Fortres Grand v Warner Bros: wiping clean trademark-based challenges to fictional marks

United States of America

Trademark-based challenges to the content of creative works under US law generally have ended badly for the challengers. In many cases, this has been because of judicial sensitivity to free speech concerns, but those concerns have not always driven victories for the defendants.

A recent example of this phenomenon can be found in the opinion of the US Court of Appeals for the Seventh Circuit in Fortres Grand Corp v Warner Bros Entertainment Inc (No 13-2337, 2014 WL 3953972, August 14 2014). Although affirming the dismissal of an infringement claim against a fictional trademark for an equally fictional product, the court did not base its decision on a perceived need to protect the defendant’s constitutional right to free expression. Instead, it applied the same analysis as it might in any other context to affirm a holding of non-infringement as a matter of law.

The litigation in Fortres Grand was initiated by the owner of the federally registered CLEAN SLATE mark, which the registrant used in connection with computer software that removed private data from publicly shared computers. The subject of the plaintiff’s ire was a subplot in the motion picture The Dark Knight Rises, which depicted efforts by the character Batman to save his hometown of Gotham City from destruction and which had been produced and distributed by the defendant. The subplot turned on the existence (or non-existence) of a software program developed by the fictional Rykin Data Corp and referred to by the characters in the movie as “the clean slate”. Beyond those references, the defendant established two websites to promote its film, which, the court noted, “contained descriptions of the clean slate hacking tool and its operation and a fictional patent. Nothing was available for purchase or download from the websites - they were purely an informational extension of the fictional Gotham City universe”.

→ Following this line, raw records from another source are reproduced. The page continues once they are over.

/-- The end-of-transaction logic of every command, by `XACT` (41_direct_access.md R100, R101; 42_expansion_access.md R110,
R111; 43_device_ops.md R120, R121, R122; the order of the tests of a poll: 60_exceptions.md R147): the next frame, or
the completion with its `RESULT` and `STATUS`. Nothing else changes. -/
def Obligations.EndOfTransactionLogic : Prop :=
  ∀ (s : State),
    let next (k : Fin 3) (t : State) : Result := .next { t with seq := ⟨k, .start, 0, .data⟩ }
    let finished (v : Word16) (code : Status) (t : State) : Result :=
      .next { t with result := v, status := code, done := true, busy := false, seq := ⟨0, .idle, 0, .data⟩ }
    (s.aOp = 0 → s.seq.xact = 0 → endOfTransaction s = finished s.shr .ok s) ∧
    (s.aOp = 1 → s.seq.xact = 0 → endOfTransaction s = finished 0 .ok s) ∧
    (s.aOp = 2 ∨ s.aOp = 3 → s.seq.xact = 0 → endOfTransaction s = next 1 s) ∧
    (s.aOp = 2 ∨ s.aOp = 3 → s.seq.xact = 1 → endOfTransaction s = next 2 s) ∧
    (s.aOp = 2 → s.seq.xact = 2 → endOfTransaction s = finished s.shr .ok s) ∧
    (s.aOp = 3 → s.seq.xact = 2 → endOfTransaction s = finished 0 .ok s) ∧
    (s.aOp = 4 → s.seq.xact = 0 → s.shr ≠ s.aVal → s.cfg.idShortCircuit = true →
      endOfTransaction s = finished 0 .ok { s with m1 := false }) ∧
    (s.aOp = 4 → s.seq.xact = 0 → s.shr = s.aVal ∨ s.cfg.idShortCircuit = false →
      endOfTransaction s = next 1 { s with m1 := decide (s.shr = s.aVal) }) ∧
    (s.aOp = 4 → s.seq.xact = 1 → s.m1 = true → s.shr = s.aVal2 → endOfTransaction s = finished 1 .ok s) ∧
    (s.aOp = 4 → s.seq.xact = 1 → s.m1 = false ∨ s.shr ≠ s.aVal2 → endOfTransaction s = finished 0 .ok s) ∧
    (s.aOp = 5 → s.seq.xact = 0 → endOfTransaction s = next 1 s) ∧
    (s.aOp = 5 → s.seq.xact = 1 → s.shr &&& s.cfg.resetMask = 0 →
      endOfTransaction s = finished 0 .ok { s with polls := s.polls + 1 }) ∧
    (s.aOp = 5 → s.seq.xact = 1 → s.shr &&& s.cfg.resetMask ≠ 0 → s.cfg.resetPollLimit = some (s.polls + 1) →
      endOfTransaction s = finished 0 .timeout { s with polls := s.polls + 1 }) ∧
    (s.aOp = 5 → s.seq.xact = 1 → s.shr &&& s.cfg.resetMask ≠ 0 → s.cfg.resetPollLimit ≠ some (s.polls + 1) →
      endOfTransaction s = next 1 { s with polls := s.polls + 1 }) ∧
    (s.aOp = 6 → s.seq.xact = 0 ∨ s.seq.xact = 1 → s.shr &&& s.cfg.linkMask ≠ 0 →
      endOfTransaction s = finished 1 .ok s) ∧
    (s.aOp = 6 → s.seq.xact = 0 → s.shr &&& s.cfg.linkMask = 0 → endOfTransaction s = next 1 s) ∧
    (s.aOp = 6 → s.seq.xact = 1 → s.shr &&& s.cfg.linkMask = 0 → endOfTransaction s = finished 0 .ok s)

/-- The frame of a step of a frame, whatever the row: the configuration, the five latches, `MDC_OE` and the host's pins
never change; a write frame reads nothing from the environment and leaves `SHR` (20_memory.md R47, 10_state.md R12); a
step that leaves the block busy leaves `RESULT`, `STATUS`, `DONE` (10_state.md R13); every step adds exactly one line
event (10_state.md R15). -/
def Obligations.FrameStepsLeaveTheRestAlone : Prop :=
  ∀ (s t : State) (d r : Addr5) (v : Word16), s.busy = true →
    (exec (.frameWrite d r v) s = .next t → t.shr = s.shr ∧ t.env = s.env) ∧
    (exec (.frameWrite d r v) s = .next t ∨ exec (.frameRead d r) s = .next t →
      t.cfg = s.cfg ∧ t.aOp = s.aOp ∧ t.aDev = s.aDev ∧ t.aReg = s.aReg ∧ t.aVal = s.aVal ∧ t.aVal2 = s.aVal2 ∧
      t.mdcOe = s.mdcOe ∧ t.hostIn = s.hostIn ∧
      (t.busy = true → t.result = s.result ∧ t.status = s.status ∧ t.done = s.done) ∧
      (t.busy = false → t.done = true ∧ t.seq = Seq.idle) ∧
      ∃ e, t.trace = s.trace ++ [e])

/-- In the one step between a frame's `DIR(MDIO, Output)` and its first `WR(MDIO, 1)` the data line carries the stale
`MDIO_O`, with the clock low (40_codec.md R84, R90; 70_reset_and_hazards.md R177, the spec's inference from them); the
step after it drives the preamble's 1, with the clock still low. Of a write frame and of a read frame. -/
def Obligations.StaleLevelAtFrameStart : Prop :=
  ∀ (s : State) (d r : Addr5) (v : Word16), s.busy = true → s.seq = ⟨s.seq.xact, .start, 0, .data⟩ → s.mdcO = false →
    (∃ t u, exec (.frameWrite d r v) s = .next t ∧ (∀ ext, dataLevel t ext = s.mdioO) ∧ clockLevel t = false ∧
      exec (.frameWrite d r v) t = .next u ∧ (∀ ext, dataLevel u ext = true) ∧ clockLevel u = false) ∧
    (∃ t u, exec (.frameRead d r) s = .next t ∧ (∀ ext, dataLevel t ext = s.mdioO) ∧ clockLevel t = false ∧
      exec (.frameRead d r) t = .next u ∧ (∀ ext, dataLevel u ext = true) ∧ clockLevel u = false)

/-! ### The frames as procedures, and the engine against them -/

/-- What `WriteFrame` does as a whole (40_codec.md R85): its line events, the idle line state it ends in, and `MDIO_O`
left at `v16[0]` (R90); `SHR` and everything else unchanged. -/
def Obligations.WriteFrameEffect : Prop :=
  ∀ (s : State) (d r : Addr5) (v : Word16),
    writeFrame d r v s =
      { s with
        trace := s.trace ++ writeFrameEvents s.cfg d r v, mdcO := false, mdioOe := false, mdioO := v.getLsbD 0 }

/-- What `ReadFrame` does as a whole (40_codec.md R86, R87): its line events, `SHR` the value of its 16 samples, first
sample most significant; the idle line state, `MDIO_O` left at `r5[0]` (R90); nothing else changes. -/
def Obligations.ReadFrameEffect : Prop :=
  ∀ (s : State) (d r : Addr5),
    readFrame d r s =
      { s with
        trace := s.trace ++ readFrameEvents s.cfg d r (s.env.levels 16), shr := sampledWord (s.env.levels 16),
        env := s.env.skip 16, mdcO := false, mdioOe := false, mdioO := r.getLsbD 0 }

/-- The engine, one line event per step, against the procedure (40_codec.md R88: the table and the pseudocode produce
the same): from the start of a write transaction, `FRAME_WRITE` and the `3P + 97` steps after it are `WriteFrame` and then
the command's end-of-transaction logic, whatever commands the host presents meanwhile. -/
def Obligations.EngineRefinesWriteFrame : Prop :=
  ∀ (s : State) (k : Fin 3) (r : Addr5) (v : Word16), s.busy = true → s.seq = ⟨k, .start, 0, .data⟩ →
    currentTransaction s = some ⟨false, r, v⟩ → NoReset (3 * s.cfg.preambleLen + 97) s →
    ∃ t, exec (.frameWrite s.aDev r v) s = .next t ∧
      run (3 * s.cfg.preambleLen + 97) t =
        .next (commandEnd (dropInputs (3 * s.cfg.preambleLen + 97) (writeFrame s.aDev r v s)))

/-- The engine against `ReadFrame` (40_codec.md R88): from the start of a read transaction, `FRAME_READ` and the
`3P + 91 + 2T` steps after it are `ReadFrame` and then the command's end-of-transaction logic. -/
def Obligations.EngineRefinesReadFrame : Prop :=
  ∀ (s : State) (k : Fin 3) (x : Transaction), s.busy = true → s.seq = ⟨k, .start, 0, .data⟩ →
    currentTransaction s = some x → x.read = true →
    NoReset (3 * s.cfg.preambleLen + 91 + 2 * s.cfg.taRdClocks) s →
    ∃ t, exec (.frameRead s.aDev x.reg) s = .next t ∧
      run (3 * s.cfg.preambleLen + 91 + 2 * s.cfg.taRdClocks) t =
        .next (commandEnd (dropInputs (3 * s.cfg.preambleLen + 91 + 2 * s.cfg.taRdClocks) (readFrame s.aDev x.reg s)))

/-- The counts of 40_codec.md R89, for every address and value: `DIR`, `WR(MDIO)`, `RD(MDIO)`, `WR(MDC)` events, clock
pulses and the total, of both frames. -/
def Obligations.FrameEventCounts : Prop :=
  ∀ (s : State) (d r : Addr5) (v : Word16),
    let isDir (e : LineEvent) : Bool := match e with | .dir _ _ => true | _ => false
    let isWrMdio (e : LineEvent) : Bool := match e with | .wr .mdio _ => true | _ => false
    let isRdMdio (e : LineEvent) : Bool := match e with | .rd .mdio _ => true | _ => false
    let isWrMdc (e : LineEvent) : Bool := match e with | .wr .mdc _ => true | _ => false
    let P := s.cfg.preambleLen
    let T := s.cfg.taRdClocks
    (∃ es, (writeFrame d r v s).trace = s.trace ++ es ∧ es.countP isDir = 2 ∧ es.countP isWrMdio = P + 32 ∧
      es.countP isRdMdio = 0 ∧ es.countP isWrMdc = 2 * (P + 32) ∧ es.count (.wr .mdc true) = P + 32 ∧
      es.length = 3 * P + 98) ∧
    (∃ es, (readFrame d r s).trace = s.trace ++ es ∧ es.countP isDir = 2 ∧ es.countP isWrMdio = P + 14 ∧
      es.countP isRdMdio = 16 ∧ es.countP isWrMdc = 2 * (P + 30 + T) ∧ es.count (.wr .mdc true) = P + 30 + T ∧
      es.length = 3 * P + 92 + 2 * T)

/-- What a write frame puts on the wire (30_encoding.md R62): after `PREAMBLE_LEN` ones the master drives all 32 bits of
`FW_write(d, r, v) = 0x50000000 | (d << 23) | (r << 18) | (TA_WR << 16) | v`, bit 31 first, one at each clock pulse
(R60, R61), whatever level it found. -/
def Obligations.WriteFrameOnTheWire : Prop :=
  ∀ (c : Config) (d r : Addr5) (v : Word16),
    (∀ (oe : Bool) (l : Level), risingLevels oe l (writeFrameEvents c d r v) =
      List.replicate c.preambleLen (some true) ++ drivenBits 32 (fwWrite c.taWr d r v).toNat) ∧
    fwWrite c.taWr d r v =
      0x50000000#32 ||| (d.setWidth 32 <<< 23) ||| (r.setWidth 32 <<< 18) ||| (c.taWr.setWidth 32 <<< 16)
        ||| v.setWidth 32

/-- What a read frame puts on the wire (30_encoding.md R63): after `PREAMBLE_LEN` ones the master drives only the 14 bits
of `H_read(d, r) = 0x1800 | (d << 5) | r`, the top one first, and nothing at the `TA_RD_CLOCKS + 16` pulses after them.
The same 14 bits of a write frame are `H_write(d, r) = 0x1400 | (d << 5) | r`. -/
def Obligations.ReadFrameOnTheWire : Prop :=
  ∀ (c : Config) (d r : Addr5),
    (∀ (bs : List Level) (oe : Bool) (l : Level), bs.length = 16 →
      risingLevels oe l (readFrameEvents c d r bs) =
        List.replicate c.preambleLen (some true) ++ drivenBits 14 (hRead d r).toNat
          ++ List.replicate (c.taRdClocks + 16) none) ∧
    hRead d r = 0x1800#14 ||| (d.setWidth 14 <<< 5) ||| r.setWidth 14 ∧
    ∀ v, (fwWrite c.taWr d r v).extractLsb' 18 14 = 0x1400#14 ||| (d.setWidth 14 <<< 5) ||| r.setWidth 14

/-- After 16 steps of the accumulation, from any start value, `SHR` depends only on the 16 samples
(30_encoding.md R72). -/
def Obligations.SixteenShiftsForgetTheStart : Prop :=
  ∀ (w : Word16) (bs : List Level), bs.length = 16 → bs.foldl shiftIn w = BitVec.ofNat 16 (samplesValue bs)

/-! ### Whole commands -/

/-- `RDREG d, r` (41_direct_access.md R100): rejected with a bad operand; else accepted, then exactly one read frame to
(`d`, `r`), and `RESULT` is the value sampled, whatever it is, `STATUS` `OK`. -/
def Obligations.RdregReadsOneRegister : Prop :=
  ∀ (s : State) (a : CmdOperands), Ready s →
    (a.dev > 31 ∨ a.reg > 31 → exec (.rdreg a) s = .next (rejected s)) ∧
    (a.dev ≤ 31 → a.reg ≤ 31 → NoReset (readFrameLen s.cfg) s →
      let d := BitVec.ofNat 5 a.dev
      let r := BitVec.ofNat 5 a.reg
      issue (.rdreg a) (readFrameLen s.cfg) s = .next (ended s 0 a
        { events := readFrameEvents s.cfg d r (s.env.levels 16), steps := readFrameLen s.cfg, value := s.env.word 0,
          code := .ok, m1 := false, polls := 0, shr := s.env.word 0, env := s.env.skip 16, lastBit := r.getLsbD 0 }))

/-- `WRREG d, r, v` (41_direct_access.md R101): rejected with a bad operand; else accepted, then exactly one write frame,
and `RESULT` is 0, `STATUS` `OK`; nothing is sampled, so it cannot fail once accepted. -/
def Obligations.WrregWritesOneRegister : Prop :=
  ∀ (s : State) (a : CmdOperands), Ready s →
    (a.dev > 31 ∨ a.reg > 31 ∨ a.val > 0xFFFF → exec (.wrreg a) s = .next (rejected s)) ∧
    (a.dev ≤ 31 → a.reg ≤ 31 → a.val ≤ 0xFFFF → NoReset (writeFrameLen s.cfg) s →
      let d := BitVec.ofNat 5 a.dev
      let r := BitVec.ofNat 5 a.reg
      let v := BitVec.ofNat 16 a.val
      issue (.wrreg a) (writeFrameLen s.cfg) s = .next (ended s 1 a
        { events := writeFrameEvents s.cfg d r v, steps := writeFrameLen s.cfg, value := 0, code := .ok, m1 := false,
          polls := 0, shr := s.shr, env := s.env, lastBit := v.getLsbD 0 }))

/-- `RDEXP d, x` (42_expansion_access.md R111): rejected with a bad operand; else select, read of the data register,
deselect with 0x0000, back to back, and `RESULT` is the value sampled. The deselect is sent whatever was read (R112). -/
def Obligations.RdexpSelectsReadsDeselects : Prop :=
  ∀ (s : State) (a : CmdOperands), Ready s →
    (a.dev > 31 ∨ a.reg > 0xFFFF → exec (.rdexp a) s = .next (rejected s)) ∧
    (a.dev ≤ 31 → a.reg ≤ 0xFFFF →
      NoReset (writeFrameLen s.cfg + readFrameLen s.cfg + writeFrameLen s.cfg) s →
      let d := BitVec.ofNat 5 a.dev
      issue (.rdexp a) (writeFrameLen s.cfg + readFrameLen s.cfg + writeFrameLen s.cfg) s = .next (ended s 2 a
        { events := writeFrameEvents s.cfg d s.cfg.selReg (BitVec.ofNat 16 a.reg ||| s.cfg.pageSelBits)
            ++ readFrameEvents s.cfg d s.cfg.dataReg (s.env.levels 16) ++ writeFrameEvents s.cfg d s.cfg.selReg 0,
          steps := writeFrameLen s.cfg + readFrameLen s.cfg + writeFrameLen s.cfg, value := s.env.word 0, code := .ok,
          m1 := false, polls := 0, shr := s.env.word 0, env := s.env.skip 16, lastBit := false }))

/-- `WREXP d, x, v` (42_expansion_access.md R110): rejected with a bad operand, before any frame; else select, write of
the data register, deselect with 0x0000, back to back, and `RESULT` is 0. -/
def Obligations.WrexpSelectsWritesDeselects : Prop :=
  ∀ (s : State) (a : CmdOperands), Ready s →
    (a.dev > 31 ∨ a.reg > 0xFFFF ∨ a.val > 0xFFFF → exec (.wrexp a) s = .next (rejected s)) ∧
    (a.dev ≤ 31 → a.reg ≤ 0xFFFF → a.val ≤ 0xFFFF → NoReset (3 * writeFrameLen s.cfg) s →
      let d := BitVec.ofNat 5 a.dev
      issue (.wrexp a) (3 * writeFrameLen s.cfg) s = .next (ended s 3 a
        { events := writeFrameEvents s.cfg d s.cfg.selReg (BitVec.ofNat 16 a.reg ||| s.cfg.pageSelBits)
            ++ writeFrameEvents s.cfg d s.cfg.dataReg (BitVec.ofNat 16 a.val)
            ++ writeFrameEvents s.cfg d s.cfg.selReg 0,
          steps := 3 * writeFrameLen s.cfg, value := 0, code := .ok, m1 := false, polls := 0, shr := s.shr,
          env := s.env, lastBit := false }))

/-- `CHKDEV d, hi, lo` (43_device_ops.md R120): rejected with a bad operand; else, when the first identity register does
not match and `ID_SHORT_CIRCUIT` is set, one read frame and `RESULT` 0; otherwise two read frames, and `RESULT` 1 exactly
when both match. `M1` is the first comparison. -/
def Obligations.ChkdevComparesBothIdentityRegisters : Prop :=
  ∀ (s : State) (a : CmdOperands), Ready s →
    let d := BitVec.ofNat 5 a.dev
    let match1 := s.env.word 0 = BitVec.ofNat 16 a.val
    let match2 := s.env.word 1 = BitVec.ofNat 16 a.val2
    let first := readFrameEvents s.cfg d s.cfg.idHiReg (s.env.levels 16)
    let second := readFrameEvents s.cfg d s.cfg.idLoReg ((s.env.skip 16).levels 16)
    let afterTwo (value : Word16) (m1 : Bool) : Result := .next (ended s 4 a
      { events := first ++ second, steps := 2 * readFrameLen s.cfg, value := value, code := .ok, m1 := m1, polls := 0,
        shr := s.env.word 1, env := s.env.afterReads 2, lastBit := s.cfg.idLoReg.getLsbD 0 })
    (a.dev > 31 ∨ a.val > 0xFFFF ∨ a.val2 > 0xFFFF → exec (.chkdev a) s = .next (rejected s)) ∧
    (a.dev ≤ 31 → a.val ≤ 0xFFFF → a.val2 ≤ 0xFFFF →
      (¬ match1 → s.cfg.idShortCircuit = true → NoReset (readFrameLen s.cfg) s →
        issue (.chkdev a) (readFrameLen s.cfg) s = .next (ended s 4 a
          { events := first, steps := readFrameLen s.cfg, value := 0, code := .ok, m1 := false, polls := 0,
            shr := s.env.word 0, env := s.env.afterReads 1, lastBit := s.cfg.idHiReg.getLsbD 0 })) ∧
      (¬ match1 → s.cfg.idShortCircuit = false → NoReset (2 * readFrameLen s.cfg) s →
        issue (.chkdev a) (2 * readFrameLen s.cfg) s = afterTwo 0 false) ∧
      (match1 → ¬ match2 → NoReset (2 * readFrameLen s.cfg) s →
        issue (.chkdev a) (2 * readFrameLen s.cfg) s = afterTwo 0 true) ∧
      (match1 → match2 → NoReset (2 * readFrameLen s.cfg) s →
        issue (.chkdev a) (2 * readFrameLen s.cfg) s = afterTwo 1 true))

The trial court concluded solely on the basis of the plaintiff’s complaint that the defendant’s use of 'clean slate' did not infringe the plaintiff’s rights because that use created a likelihood of confusion with the plaintiff’s CLEAN SLATE mark, and the Seventh Circuit affirmed. Rather than expressly taking into account whether the defendant’s film qualified as constitutionally protected free speech, the appellate court invoked its usual test for likely confusion, which took into account:

  1. the similarity between the parties’ marks;
  2. the similarity between the parties’ products;
  3. the area and manner of the marks’ concurrent use;
  4. the degree of care likely to be exercised by consumers;
  5. the strength of the plaintiff’s mark;
  6. any actual confusion; and
  7. the defendant’s intent to pass off its products as those of the plaintiff.

Despite identifying each of these factors as relevant to the infringement inquiry, the court focused primarily on the degree of competitive proximity between the parties’ products. On that issue, the court concluded that:

[t]here is little authority on how to treat the ‘similarity of the products’ factor when one of them is fictional..., but what few cases have confronted the issue have considered the likelihood of confusion between the senior user’s product and the junior user’s creative work - not any fictional product therein.”

Noting the absence of any CLEAN SLATE-branded items offered by the defendant, it then concluded that:

the only products available to compare - [the plaintiff’s] software and [the defendant’s] movie - are quite dissimilar, even considering common merchandising practice. [The plaintiff] has alleged no facts that would make it plausible that a super-hero movie and desktop management software are ‘goods so related in the minds of consumers in the sense that a single producer is likely to put out both goods’.

The court acknowledged that the similarity between the parties’ uses lent some support to the plaintiff’s case, but that:

"juxtaposed against the weakness of all the other factors, this similarity is not enough. Trademark law protects the source-denoting function of words used in conjunction with goods and services in the marketplace, not the words themselves.”

Therefore, the plaintiff’s complaint had been properly dismissed at the pleadings stage of the case.